Use `spacy_stanza.load_pipeline()` to create an `nlp` object that you can use to
process a text with a Stanza pipeline and create a spaCy
[`Doc` object](https://spacy.io/api/doc). By default, both the spaCy pipeline
and the Stanza pipeline will be initialized with the same `lang`, e.g. "en":
```python
import stanza
import spacy_stanza
# Download the stanza model if necessary
stanza.download("en")
# Initialize the pipeline
nlp = spacy_stanza.load_pipeline("en")
doc = nlp("Barack Obama was born in Hawaii. He was elected president in 2008.")
for token in doc:
print(token.text, token.lemma_, token.pos_, token.dep_, token.ent_type_)
print(doc.ents)
```
If language data for the given language is available in spaCy, the respective
language class can be used as the base for the `nlp` object – for example,
`English()`. This lets you use spaCy's lexical attributes like `is_stop` or
`like_num`. The `nlp` object follows the same API as any other spaCy `Language`
class – so you can visualize the `Doc` objects with displaCy, add custom
components to the pipeline, use the rule-based matcher and do pretty much
anything else you'd normally do in spaCy.
```python
# Access spaCy's lexical attributes
print([token.is_stop for token in doc])
print([token.like_num for token in doc])
# Visualize dependencies
from spacy import displacy
displacy.serve(doc) # or displacy.render if you're in a Jupyter notebook
# Process texts with nlp.pipe
for doc in nlp.pipe(["Lots of texts", "Even more texts", "..."]):
print(doc.text)
# Combine with your own custom pipeline components
from spacy import Language
@Language.component("custom_component")
def custom_component(doc):
# Do something to the doc here
print(f"Custom component called: {doc.text}")
return doc
nlp.add_pipe("custom_component")
doc = nlp("Some text")
# Serialize attributes to a numpy array
np_array = doc.to_array(['ORTH', 'LEMMA', 'POS'])
```
### Stanza Pipeline options
Additional options for the Stanza
[`Pipeline`](https://stanfordnlp.github.io/stanza/pipeline.html#pipeline) can be
provided as keyword arguments following the `Pipeline` API:
- Provide the Stanza language as `lang`. For Stanza languages without spaCy
support, use "xx" for the spaCy language setting:
```python
# Initialize a pipeline for Coptic
nlp = spacy_stanza.load_pipeline("xx", lang="cop")
```
- Provide Stanza pipeline settings following the `Pipeline` API:
```python
# Initialize a German pipeline with the `hdt` package
nlp = spacy_stanza.load_pipeline("de", package="hdt")
```
- Tokenize with spaCy rather than the statistical tokenizer (only for English):
```python
nlp = spacy_stanza.load_pipeline("en", processors= {"tokenize": "spacy"})
```
- Provide any additional processor settings as additional keyword arguments:
```python
# Provide pretokenized texts (whitespace tokenization)
nlp = spacy_stanza.load_pipeline("de", tokenize_pretokenized=True)
```
The spaCy config specifies all `Pipeline` options in the `[nlp.tokenizer]`
block.
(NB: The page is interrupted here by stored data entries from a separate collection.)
theorem hostRd_powerKept (s : State) (addr len : Nat) : PowerKept s (hostRd s addr len) :=
  PowerKept.ite (fun _ => PowerKept.foldl _ _ (fun _ _ => hostUnit_powerKept ..) s) fun _ => rfl

theorem hostWr_powerKept (s : State) (addr : Nat) (data : List Byte) : PowerKept s (hostWr s addr data) :=
  PowerKept.ite (fun _ => PowerKept.foldl _ _ (fun _ _ => hostUnit_powerKept ..) s) fun _ => rfl

theorem hostWr32_powerKept (s : State) (off : Nat) (v : Word) : PowerKept s (hostWr32 s off v) :=
  PowerKept.ite (fun _ => hostUnit_powerKept ..) fun _ => rfl

/-! ## Frames of Colol links, which carry tunnelled register accesses -/

theorem tunnelHere_powerKept (s : State) (l : Fin 4) (dst src : BitVec 8) (tag : BitVec 16) (t : Tunnel)
    (hostData : List Byte) : PowerKept s (tunnelHere s l dst src tag t hostData) := by
  cases t with
  | regRd off be => exact PowerKept.trans (unitRead_powerKept s off.toNat be.toNat true) (linkSend_powerKept ..)
  | regWr off be data => exact PowerKept.trans (unitWrite_powerKept ..) (linkSend_powerKept ..)
  | regCpl st data => exact PowerKept.only (tunnelRegCpl_only ..)
  | dmaRd addr len => exact PowerKept.ite (fun _ => PowerKept.only (tunnelDmaRd_only ..)) fun _ => rfl
  | dmaWr addr data => exact PowerKept.ite (fun _ => PowerKept.only (tunnelDmaWr_only ..)) fun _ => rfl
  | dmaCpl => rfl
  | msi v => exact PowerKept.ite (fun _ => PowerKept.only (fireVec_only ..)) fun _ => rfl
  | doorbell r v => exact PowerKept.ite (fun _ => PowerKept.only (applyDoorbell_only ..)) fun _ => rfl

theorem rxTunnel_powerKept (s : State) (l : Fin 4) (dst src : BitVec 8) (tag : BitVec 16) (t : Tunnel)
    (hostData : List Byte) : PowerKept s (rxTunnel s l dst src tag t hostData) := by
  unfold rxTunnel
  split
  · exact tunnelHere_powerKept ..
  · exact linkSend_powerKept ..
  · exact PowerKept.only (tunnelLost_only ..)

theorem deliver_powerKept (s : State) (l : Fin 4) (phase : Fin 16) (hostData : List Byte) (b : LinkBody) :
    PowerKept s (deliver s l phase hostData b) := by
  have hcount : PowerKept s (match rxPerf b with | some i => perfAdd s (256 + 16 * l.val + i) 1 | none => s) := by
    split
    · exact PowerKept.only (perfAdd_only ..)
    · rfl
  unfold deliver
  extract_lets r u
  refine PowerKept.trans (t := u) hcount ?_
  clear_value u
  cases b with
  | idle | hello | unknown => rfl
  | timeReq seq => exact PowerKept.ite (fun _ => PowerKept.only (timeAnswer_only ..)) fun _ => rfl
  | timeResp seq t2 t3 teb hops state node => exact PowerKept.ite (fun _ => PowerKept.only (rxTimeResp_only ..)) fun _ => rfl
  | tunnel dst src tag t => exact rxTunnel_powerKept ..
  | updOffer len => exact PowerKept.only (rxUpdOffer_only ..)
  | updReply st => exact PowerKept.only (rxUpdReply_only ..)
  | updData off d => exact PowerKept.only (rxUpdData_only ..)
  | updEnd a => exact PowerKept.only (rxUpdEnd_only ..)
  | updResult st c => exact PowerKept.only (rxUpdResult_only ..)
  | _ => exact PowerKept.ite (fun _ => PowerKept.only (deliverPair_only ..)) fun _ => PowerKept.only (deliverNumber_only ..)

theorem rxInUp_powerKept (s : State) (l : Fin 4) (phase : Fin 16) (hostData : List Byte) (f : LinkFrame) :
    PowerKept s (rxInUp s l phase hostData f) := by
  unfold rxInUp
  split
  · exact PowerKept.only (ackHello_only ..)
  · have hack : PowerKept s (rxAck s l f.ack) := PowerKept.only (rxAck_only ..)
    refine hack.trans (PowerKept.ite (fun _ => PowerKept.ite (fun _ => rfl) fun _ => ?_) fun _ => deliver_powerKept ..)
    extract_lets taken
    refine PowerKept.trans (t := taken) rfl ?_
    exact PowerKept.ite (fun _ => PowerKept.only (lnkCnt_only ..)) fun _ => deliver_powerKept ..

theorem execLinkFrameRx_powerKept (lk : Fin 4) (phase : Fin 16) (hostData : List Byte) (frame : LinkFrame) (s t : State)
    (h : execLinkFrameRx lk phase hostData frame s = .next t) : PowerKept s t := by
  obtain rfl := Host.Outcome.next.inj h
  refine PowerKept.ite (fun _ => rfl) fun _ => PowerKept.ite (fun _ => PowerKept.only (crcError_only ..)) fun _ => ?_
  refine PowerKept.trans (t := modLink s lk fun k => { k with rxAt := s.now }) rfl ?_
  exact PowerKept.ite (fun _ => PowerKept.only (lnkCnt_only ..)) fun _ =>
    PowerKept.ite (fun _ => PowerKept.only (rxInHello_only ..)) fun _ => rxInUp_powerKept ..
For example, the config for the last example above, a German pipeline
with pretokenized texts:
```ini
[nlp.tokenizer]
@tokenizers = "spacy_stanza.PipelineAsTokenizer.v1"
lang = "de"
dir = null
package = "default"
logging_level = null
verbose = null
use_gpu = true
[nlp.tokenizer.kwargs]
tokenize_pretokenized = true
[nlp.tokenizer.processors]
```
### Serialization
The full Stanza pipeline configuration is stored in the spaCy pipeline
[config](https://spacy.io/usage/training#config), so you can save and load the
pipeline just like any other `nlp` pipeline:
```python
# Save to a local directory
nlp.to_disk("./stanza-spacy-model")
# Reload the pipeline
nlp = spacy.load("./stanza-spacy-model")
```
Note that this **does not save any Stanza model data by default**. The Stanza
models are very large, so for now, this package expects you to download the
models separately with `stanza.download()` and have them available either in the
default model directory or in the path specified under `[nlp.tokenizer.dir]` in
the config.
### Adding additional spaCy pipeline components
By default, the spaCy pipeline in the `nlp` object returned by
`spacy_stanza.load_pipeline()` will be empty, because all `stanza` attributes
are computed and set within the custom tokenizer,
[`StanzaTokenizer`](spacy_stanza/tokenizer.py). But since it's a regular `nlp`
object, you can add your own components to the pipeline. For example, you could
add
[your own custom text classification component](https://spacy.io/usage/training)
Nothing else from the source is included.